- Born: Christopher Bryan Spencer Dobson 7 June 1936 Bolton, Lancashire, England
- Died: 27 October 2008 (aged 72) Burford, Oxfordshire, England
- Known for: Screenwriter

= Chris Bryant (writer) =

British screenwriter (1936–2008)

Christopher Bryan Spencer Dobson (7 June 1936 – 27 October 2008), who wrote for the screen as Chris Bryant, was an English screenwriter and occasional actor (usually performing in productions he wrote himself).

==Early life==
Christopher Brian Spencer Dobson was born in Bolton, Lancashire, a great-grandson of Sir Benjamin Dobson (1847–1898), who made a large fortune as a manufacturer of textile machinery and became mayor of Bolton.
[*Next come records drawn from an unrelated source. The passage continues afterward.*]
-- ==== Sys2Proof/Machine/State.lean ====
section
/-! DEFINITION. The state of the module as plain data: every register, buffer, counter, mode and pin the spec names, the
queue of waiting commands, and the three fields of the model itself (`out`, `freeCtr`, `nextCmd`). A unit that a map does
not list has its initial record. -/

namespace Sys2Proof.Machine

/-- What left the module (log 11), in order. -/
inductive Emit where
  /-- A memory write of a function's requester ID: rings, response buffers, host pages. -/
  | hostWrite (fn addr : Nat) (data : List Byte)
  | msix (fn vector : Nat)
  /-- Completion of a BAR2 or configuration read; none is Completer Abort, `poison` poisoned data. -/
  | completion (data : Option (List Byte)) (poison : Bool)
  /-- Configuration Request Retry Status (R311). -/
  | configRetry (fn : Nat)
  /-- What the test access port shifts out (R156). -/
  | testPort (data : List Byte)
  /-- ATS Translation Request (R269). -/
  | atsRequest (fn pasid va : Nat)
  /-- ATS Invalidate Completion (R273). -/
  | invalidateCompletion (fn tag : Nat)
  /-- PRI Page Request (R276). -/
  | pageRequest (fn pasid va : Nat) (w : Bool) (index : Nat)
  /-- A Voxlink flit of 256 bytes on a link: port, and half-port of a split port (R385, R388). -/
  | flit (port half : Nat) (bytes : List Byte)
  /-- An access to a tier in host memory (R408, R451): 0 read, 1 write, 2 CAS; address and data, a read's length in
  4 bytes. -/
  | hostTier (fn op addr : Nat) (data : List Byte)
  /-- A message on the sideband (R560). -/
  | sideband (kind : Nat) (data : List Byte)
  /-- A DOE object of a function (R519): message code and fields. -/
  | doe (fn code : Nat) (data : List Byte)
  /-- AER report (R58, R211): function and kind. -/
  | aer (fn kind : Nat)
  deriving DecidableEq, Repr

/-- The accepted request that an action in progress ends: its function, sequence number and opcode (R296, R304). -/
structure Ticket where
  fn : Nat
  seq : Nat
  op : Nat
  deriving DecidableEq, Repr

/-- A glint (R304): the event record as a function receives it. -/
structure Glint where
  kind : Nat
  fn : Nat
  subject : Nat
  detail : Nat
  second : Option (Nat × Nat)
  withheld : Bool
  deriving DecidableEq, Repr

/-- Local time (R40 to R51). Counters 0 to 31 are the clusters', 32 to 41 the edge routers', 42 the MC's. -/
structure Time where
  ltc : SMap Nat := []
  epoch : SMap Nat := []
  /-- Rate offset of a counter in parts per million (R42, R43). -/
  rate : SMap Int := []
  westFirst : Bool := true
  eastFirst : Bool := true
  refclkOk : Bool := true
  trimValid : Bool := false
  captSource : Nat := 0
  captMc : Nat := 0
  captLocal : Nat := 0
  captEpoch : Nat := 0
  captDone : Bool := false
  captError : Bool := false
  captBusy : Bool := false
  westRate : Nat := 0
  eastRate : Nat := 0
  /-- High halves latched by 32-bit reads (R48): LTC_MC_NOW, LTC_CAPT_MC, LTC_CAPT_LOCAL. -/
  latchNow : Nat := 0
  latchMc : Nat := 0
  latchLocal : Nat := 0
  deriving DecidableEq, Repr

/-- Share-class limits of one class (R192). -/
structure ClassCfg where
  queueMax : Nat := 100
  queueMin : Nat := 0
  cacheMax : Nat := 100
  cacheMin : Nat := 0
  deriving DecidableEq, Repr

/-- Management registers of PF0's BAR0 beside those of the other groups. -/
structure Regs where
  bar2Valid : Bool := false
  bar2Facet : Nat := 0
  classes : SMap ClassCfg := []
  inForce : SMap ClassCfg := []
  commitError : Bool := false
  commitBusy : Bool := false
  monitorEn : Bool := true
  pmeCap : Nat := 2048
  lceCap : Nat := 128
  linkClass : Nat := 0
  fnClass : SMap Nat := []
  gmiss : SMap Nat := []
  /-- Masters whose monitor window in progress gives no verdict (R190). -/
  spoiled : NSet := []
  scrubPeriod : Nat := 24
  autoRetire : Bool := true
  ceDegrade : Nat := 10000
  switchMargin : Nat := 0
  slotQuantum : Nat := 10
  privFirst : Bool := true
  slowEn : Bool := true
  slowThr : Nat := 320
  overEn : Bool := true
  overThr : Nat := 10
  detectEn : Bool := true
  hangEclipse : Bool := true
  numVFs : Nat := 0
  /-- Other configuration-space words, by function times 4096 plus offset. -/
  cfg : SMap Nat := []
  bar2Discards : Nat := 0
  prgDiscards : Nat := 0
  fenceRegress : Nat := 0
  deriving DecidableEq, Repr

/-- A function: mailbox, event controller, MSI-X, address services and TDISP state (R286 to R311, R276, R536). -/
structure Fn where
  reqAddr : Nat := 0
  respSeq : Nat := 0
  done : Bool := false
  outstanding : Bool := false
  overrun : Bool := false
  noResponse : Bool := false
  /-- Sequence number that the outstanding doorbell wrote (R296). -/
  curSeq : Nat := 0
  /-- Header and body that the management block read for the outstanding doorbell (R294, R296). -/
  request : List Byte := []
  /-- Requests answered ACCEPTED and not done (R298). -/
  accepted : List Ticket := []
  evcMode : Nat := 0
  ringVector : Nat := 0
  modeError : Bool := false
  lost : Bool := false
  lostCount : Nat := 0
  restored : Bool := false
  headError : Bool := false
  ringBase : Nat := 0
  ringSize : Nat := 6
  head : Nat := 0
  tail : Nat := 0
  phase : Bool := true
  logCount : Nat := 0
  /-- Event kinds whose EVC_ENABLE bit is 0. -/
  disabled : NSet := []
  vmap : SMap Nat := []
  pendBits : NSet := []
  inService : NSet := []
  holding : List Glint := []
  dropped : Nat := 0
  /-- Glint log: place (0 to 511) to the 16-byte record. -/
  glog : SMap (List Byte) := []
  msix : SMap Nat := []
  quiesced : Bool := false
  quiesceReq : Option Ticket := none
  ats : Bool := false
  pri : Bool := false
  priAlloc : Nat := 0
  priFailed : Bool := false
  ideStream : Bool := false
  /-- 0 CONFIG_UNLOCKED, 1 CONFIG_LOCKED, 2 RUN, 3 ERROR (R536). -/
  tdi : Nat := 0
  tdiReported : Bool := false
  /-- E of the function's contexts that are unbound, in 1/8 ns (R474). -/
  e8 : Nat := 0
  /-- Attributed energy of contexts that are unbound, in pJ. -/
  energy : Nat := 0
  /-- Modelled energy of such contexts in the open 100 ms window, in pJ (R506). -/
  modelled : Nat := 0
  resetEnded : Nat := 0
  d3hot : Bool := false
  /-- MCs accounting publication of the function record. -/
  published : Option (List Nat × Nat) := none
  deriving DecidableEq, Repr

/-- Accounting of a context (R466, R467, R471, R473, R506). -/
structure Acct where
  /-- E in 1/8 ns. -/
  e8 : Nat := 0
  passes : Nat := 0
  vec : Nat := 0
  energy : Nat := 0
  hbm : Nat := 0
  link : Nat := 0
  commands : Nat := 0
  misses : Nat := 0
  /-- Modelled energy of the open 100 ms window in pJ (R506). -/
  modelled : Nat := 0
  deriving DecidableEq, Repr

/-- A context table entry (R256). -/
structure Ctx where
  facet : Nat
  fn : Nat
  pasid : Nat
  root : Nat
  weight : Nat
  unbinding : Option Ticket := none
  acct : Acct := {}
  /-- Offset of the virtual time in 2^-16 ns (R467). -/
  vtOffset : Nat := 0
  /-- The last publication: the counters and the MC's LTC (R471). -/
  published : Option (Acct × Nat) := none
  deriving DecidableEq, Repr

/-- A queue (R316 to R325). -/
structure Queue where
  fn : Nat
  facet : Nat
  privileged : Bool
  report : Bool
  source : Nat
  subLog2 : Nat
  compLog2 : Nat
  subBase : Nat
  compBase : Nat
  fenceBase : Nat
  fenceCount : Nat
  frame : Nat
  tail : Nat := 0
  completed : Nat := 0
  compHead : Nat := 0
  fetched : Nat := 0
  resident : Bool := false
  marked : Bool := false
  destroying : Option Ticket := none
  /-- Completion records of ended commands that wait for ring space, without phase (R324). -/
  waiting : List (List Byte) := []
  current : Option Nat := none
  deriving DecidableEq, Repr

/-- Where a command stands in R329: at step 6, past step 7, or decided and before step 8. -/
inductive Phase where
  | waiting
  | running
  | ended
  deriving DecidableEq, Repr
Dobson was educated at Radley College, Corpus Christi College, Cambridge, where he read law, and finally McGill University, Canada, where he received a Master of Civil Law degree in 1959.

Dobson remained in Canada, and in 1960 he was working as a private secretary to Davie Fulton, the Canadian Minister of Justice, while in his spare time appearing as a stand-up comedian. This caused a minor scandal when it was revealed in the House of Commons of Canada.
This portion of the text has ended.